══ THE INPUT ══

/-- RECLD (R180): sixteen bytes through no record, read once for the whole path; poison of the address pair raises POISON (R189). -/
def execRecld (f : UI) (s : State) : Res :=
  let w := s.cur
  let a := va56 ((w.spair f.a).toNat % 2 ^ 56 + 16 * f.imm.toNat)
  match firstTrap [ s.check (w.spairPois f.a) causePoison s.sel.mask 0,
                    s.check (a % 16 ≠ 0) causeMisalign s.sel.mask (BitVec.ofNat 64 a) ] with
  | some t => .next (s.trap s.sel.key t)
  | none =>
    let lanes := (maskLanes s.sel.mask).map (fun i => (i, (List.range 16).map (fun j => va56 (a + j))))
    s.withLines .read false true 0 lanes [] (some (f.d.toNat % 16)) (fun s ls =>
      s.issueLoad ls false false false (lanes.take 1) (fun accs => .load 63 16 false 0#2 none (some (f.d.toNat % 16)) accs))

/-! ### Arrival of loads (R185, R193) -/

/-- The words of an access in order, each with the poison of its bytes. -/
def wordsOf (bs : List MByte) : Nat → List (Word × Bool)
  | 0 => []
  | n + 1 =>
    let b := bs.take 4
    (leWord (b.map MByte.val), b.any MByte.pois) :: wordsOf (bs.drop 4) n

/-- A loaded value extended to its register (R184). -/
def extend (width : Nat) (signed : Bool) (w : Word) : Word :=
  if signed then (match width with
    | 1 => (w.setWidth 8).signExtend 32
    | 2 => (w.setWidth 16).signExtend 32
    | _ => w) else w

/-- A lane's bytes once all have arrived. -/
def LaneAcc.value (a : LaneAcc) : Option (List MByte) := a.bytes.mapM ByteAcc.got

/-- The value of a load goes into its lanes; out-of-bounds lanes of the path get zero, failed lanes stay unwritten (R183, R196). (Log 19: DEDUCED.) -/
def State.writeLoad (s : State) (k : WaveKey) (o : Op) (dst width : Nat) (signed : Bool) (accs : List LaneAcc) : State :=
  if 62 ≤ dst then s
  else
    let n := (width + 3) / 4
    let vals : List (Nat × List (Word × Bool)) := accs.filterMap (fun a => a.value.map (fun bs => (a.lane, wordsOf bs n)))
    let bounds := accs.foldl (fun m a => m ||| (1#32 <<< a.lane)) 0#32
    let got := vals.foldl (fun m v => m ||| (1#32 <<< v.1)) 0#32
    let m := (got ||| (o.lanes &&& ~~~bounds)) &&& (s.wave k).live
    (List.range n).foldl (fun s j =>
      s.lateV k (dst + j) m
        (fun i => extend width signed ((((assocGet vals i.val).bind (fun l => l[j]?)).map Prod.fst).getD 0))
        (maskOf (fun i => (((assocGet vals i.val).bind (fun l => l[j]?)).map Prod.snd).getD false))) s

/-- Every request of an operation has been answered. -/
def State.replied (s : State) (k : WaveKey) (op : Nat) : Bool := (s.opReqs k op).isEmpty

═══
══ THE INPUT ══

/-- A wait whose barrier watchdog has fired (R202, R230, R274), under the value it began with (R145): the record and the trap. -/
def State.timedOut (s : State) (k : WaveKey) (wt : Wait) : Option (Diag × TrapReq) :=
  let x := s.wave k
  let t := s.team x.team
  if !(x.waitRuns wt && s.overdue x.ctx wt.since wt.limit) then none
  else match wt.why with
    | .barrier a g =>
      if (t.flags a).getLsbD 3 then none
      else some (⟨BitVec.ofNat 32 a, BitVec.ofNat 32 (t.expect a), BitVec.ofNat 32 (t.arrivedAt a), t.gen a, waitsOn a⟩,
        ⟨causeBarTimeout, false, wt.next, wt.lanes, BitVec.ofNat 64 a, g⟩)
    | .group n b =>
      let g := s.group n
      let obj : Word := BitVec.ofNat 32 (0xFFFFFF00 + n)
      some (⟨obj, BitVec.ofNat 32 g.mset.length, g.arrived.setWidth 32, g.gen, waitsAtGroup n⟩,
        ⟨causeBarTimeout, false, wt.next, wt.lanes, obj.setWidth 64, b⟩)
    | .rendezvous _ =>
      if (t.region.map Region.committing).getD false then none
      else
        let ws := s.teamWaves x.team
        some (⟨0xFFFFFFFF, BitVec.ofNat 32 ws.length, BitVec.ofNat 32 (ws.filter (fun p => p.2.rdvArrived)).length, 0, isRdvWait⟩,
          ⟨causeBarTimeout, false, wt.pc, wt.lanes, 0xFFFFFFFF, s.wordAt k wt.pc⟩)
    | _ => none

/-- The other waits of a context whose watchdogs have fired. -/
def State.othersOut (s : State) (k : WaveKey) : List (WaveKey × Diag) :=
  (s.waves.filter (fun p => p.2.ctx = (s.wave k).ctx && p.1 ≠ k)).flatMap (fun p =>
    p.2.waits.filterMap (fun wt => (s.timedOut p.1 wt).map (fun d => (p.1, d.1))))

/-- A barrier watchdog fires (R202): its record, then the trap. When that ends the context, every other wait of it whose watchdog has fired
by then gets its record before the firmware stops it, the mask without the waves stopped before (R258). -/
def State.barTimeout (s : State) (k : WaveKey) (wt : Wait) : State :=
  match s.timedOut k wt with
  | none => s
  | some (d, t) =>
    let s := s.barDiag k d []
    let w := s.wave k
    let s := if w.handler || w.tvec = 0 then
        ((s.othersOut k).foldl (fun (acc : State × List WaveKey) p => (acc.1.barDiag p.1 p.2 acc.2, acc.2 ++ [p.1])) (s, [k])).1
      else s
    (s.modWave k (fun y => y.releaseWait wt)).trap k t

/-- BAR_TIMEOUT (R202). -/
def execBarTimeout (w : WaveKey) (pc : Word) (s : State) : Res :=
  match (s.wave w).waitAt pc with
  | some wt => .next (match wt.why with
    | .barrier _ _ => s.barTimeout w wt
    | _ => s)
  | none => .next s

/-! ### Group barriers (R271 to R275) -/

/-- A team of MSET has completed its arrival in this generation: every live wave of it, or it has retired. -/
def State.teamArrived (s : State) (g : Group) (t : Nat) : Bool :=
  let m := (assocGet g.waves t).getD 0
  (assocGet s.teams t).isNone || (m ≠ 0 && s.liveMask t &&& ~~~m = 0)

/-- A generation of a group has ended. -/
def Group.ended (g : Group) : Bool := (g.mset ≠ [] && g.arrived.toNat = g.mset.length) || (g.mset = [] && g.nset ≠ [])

═══
══ THE INPUT ══

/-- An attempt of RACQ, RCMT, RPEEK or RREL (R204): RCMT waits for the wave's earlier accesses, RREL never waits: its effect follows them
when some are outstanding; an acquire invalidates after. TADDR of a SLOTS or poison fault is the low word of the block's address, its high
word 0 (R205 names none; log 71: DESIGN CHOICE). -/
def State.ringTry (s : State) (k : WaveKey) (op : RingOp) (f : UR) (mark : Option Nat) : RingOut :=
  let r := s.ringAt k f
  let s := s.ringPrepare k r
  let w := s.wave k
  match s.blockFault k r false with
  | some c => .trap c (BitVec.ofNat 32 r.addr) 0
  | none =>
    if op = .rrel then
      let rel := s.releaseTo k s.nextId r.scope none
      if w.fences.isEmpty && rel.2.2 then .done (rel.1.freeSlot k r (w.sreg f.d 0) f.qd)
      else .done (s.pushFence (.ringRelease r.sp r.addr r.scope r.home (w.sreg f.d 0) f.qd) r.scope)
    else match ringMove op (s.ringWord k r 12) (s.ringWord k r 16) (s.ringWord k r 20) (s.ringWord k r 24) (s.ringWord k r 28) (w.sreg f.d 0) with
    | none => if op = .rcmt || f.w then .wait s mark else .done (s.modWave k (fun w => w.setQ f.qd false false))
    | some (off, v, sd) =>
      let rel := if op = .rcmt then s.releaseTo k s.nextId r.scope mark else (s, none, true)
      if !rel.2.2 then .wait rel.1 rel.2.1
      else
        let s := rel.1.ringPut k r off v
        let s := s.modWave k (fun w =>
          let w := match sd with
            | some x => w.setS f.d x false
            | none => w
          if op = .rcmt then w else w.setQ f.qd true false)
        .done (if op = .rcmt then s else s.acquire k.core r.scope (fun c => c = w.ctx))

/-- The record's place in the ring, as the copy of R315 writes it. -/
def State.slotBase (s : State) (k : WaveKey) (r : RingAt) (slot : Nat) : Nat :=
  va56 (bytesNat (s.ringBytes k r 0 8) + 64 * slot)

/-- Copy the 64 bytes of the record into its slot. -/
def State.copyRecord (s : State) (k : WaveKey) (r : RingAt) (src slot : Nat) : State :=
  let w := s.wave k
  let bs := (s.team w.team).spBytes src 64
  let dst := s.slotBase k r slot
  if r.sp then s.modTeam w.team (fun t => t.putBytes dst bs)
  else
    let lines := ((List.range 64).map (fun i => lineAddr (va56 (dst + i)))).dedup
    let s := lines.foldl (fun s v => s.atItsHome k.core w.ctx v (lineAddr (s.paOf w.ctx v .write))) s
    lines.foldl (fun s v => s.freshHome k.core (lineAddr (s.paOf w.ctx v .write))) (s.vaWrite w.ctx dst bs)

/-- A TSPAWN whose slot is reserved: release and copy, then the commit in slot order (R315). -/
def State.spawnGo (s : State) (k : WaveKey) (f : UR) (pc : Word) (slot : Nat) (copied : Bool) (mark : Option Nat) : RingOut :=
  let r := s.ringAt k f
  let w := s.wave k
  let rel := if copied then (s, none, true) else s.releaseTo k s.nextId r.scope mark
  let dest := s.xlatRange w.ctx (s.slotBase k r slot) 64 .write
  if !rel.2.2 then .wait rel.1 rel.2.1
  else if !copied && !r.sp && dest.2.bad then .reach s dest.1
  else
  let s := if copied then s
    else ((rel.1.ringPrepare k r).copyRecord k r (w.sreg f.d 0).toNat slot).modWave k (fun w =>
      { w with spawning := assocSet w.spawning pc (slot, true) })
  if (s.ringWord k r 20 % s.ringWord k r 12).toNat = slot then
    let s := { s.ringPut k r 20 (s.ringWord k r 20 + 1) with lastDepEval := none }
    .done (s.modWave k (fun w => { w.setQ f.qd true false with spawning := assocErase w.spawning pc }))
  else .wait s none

═══

- _DESCRIPTION OF THE TASK_
Scan the listing above for the line that has "(leWord (b.map MByte.val), b.any", then copy exactly from that line through the line that has "(fun i => extend".

- _WRITTEN REPLY_
    (leWord (b.map MByte.val), b.any MByte.pois) :: wordsOf (bs.drop 4) n

/-- A loaded value extended to its register (R184). -/
def extend (width : Nat) (signed : Bool) (w : Word) : Word :=
  if signed then (match width with
    | 1 => (w.setWidth 8).signExtend 32
    | 2 => (w.setWidth 16).signExtend 32
    | _ => w) else w

/-- A lane's bytes once all have arrived. -/
def LaneAcc.value (a : LaneAcc) : Option (List MByte) := a.bytes.mapM ByteAcc.got

/-- The value of a load goes into its lanes; out-of-bounds lanes of the path get zero, failed lanes stay unwritten (R183, R196). (Log 19: DEDUCED.) -/
def State.writeLoad (s : State) (k : WaveKey) (o : Op) (dst width : Nat) (signed : Bool) (accs : List LaneAcc) : State :=
  if 62 ≤ dst then s
  else
    let n := (width + 3) / 4
    let vals : List (Nat × List (Word × Bool)) := accs.filterMap (fun a => a.value.map (fun bs => (a.lane, wordsOf bs n)))
    let bounds := accs.foldl (fun m a => m ||| (1#32 <<< a.lane)) 0#32
    let got := vals.foldl (fun m v => m ||| (1#32 <<< v.1)) 0#32
    let m := (got ||| (o.lanes &&& ~~~bounds)) &&& (s.wave k).live
    (List.range n).foldl (fun s j =>
      s.lateV k (dst + j) m
        (fun i => extend width signed ((((assocGet vals i.val).bind (fun l => l[j]?)).map Prod.fst).getD 0))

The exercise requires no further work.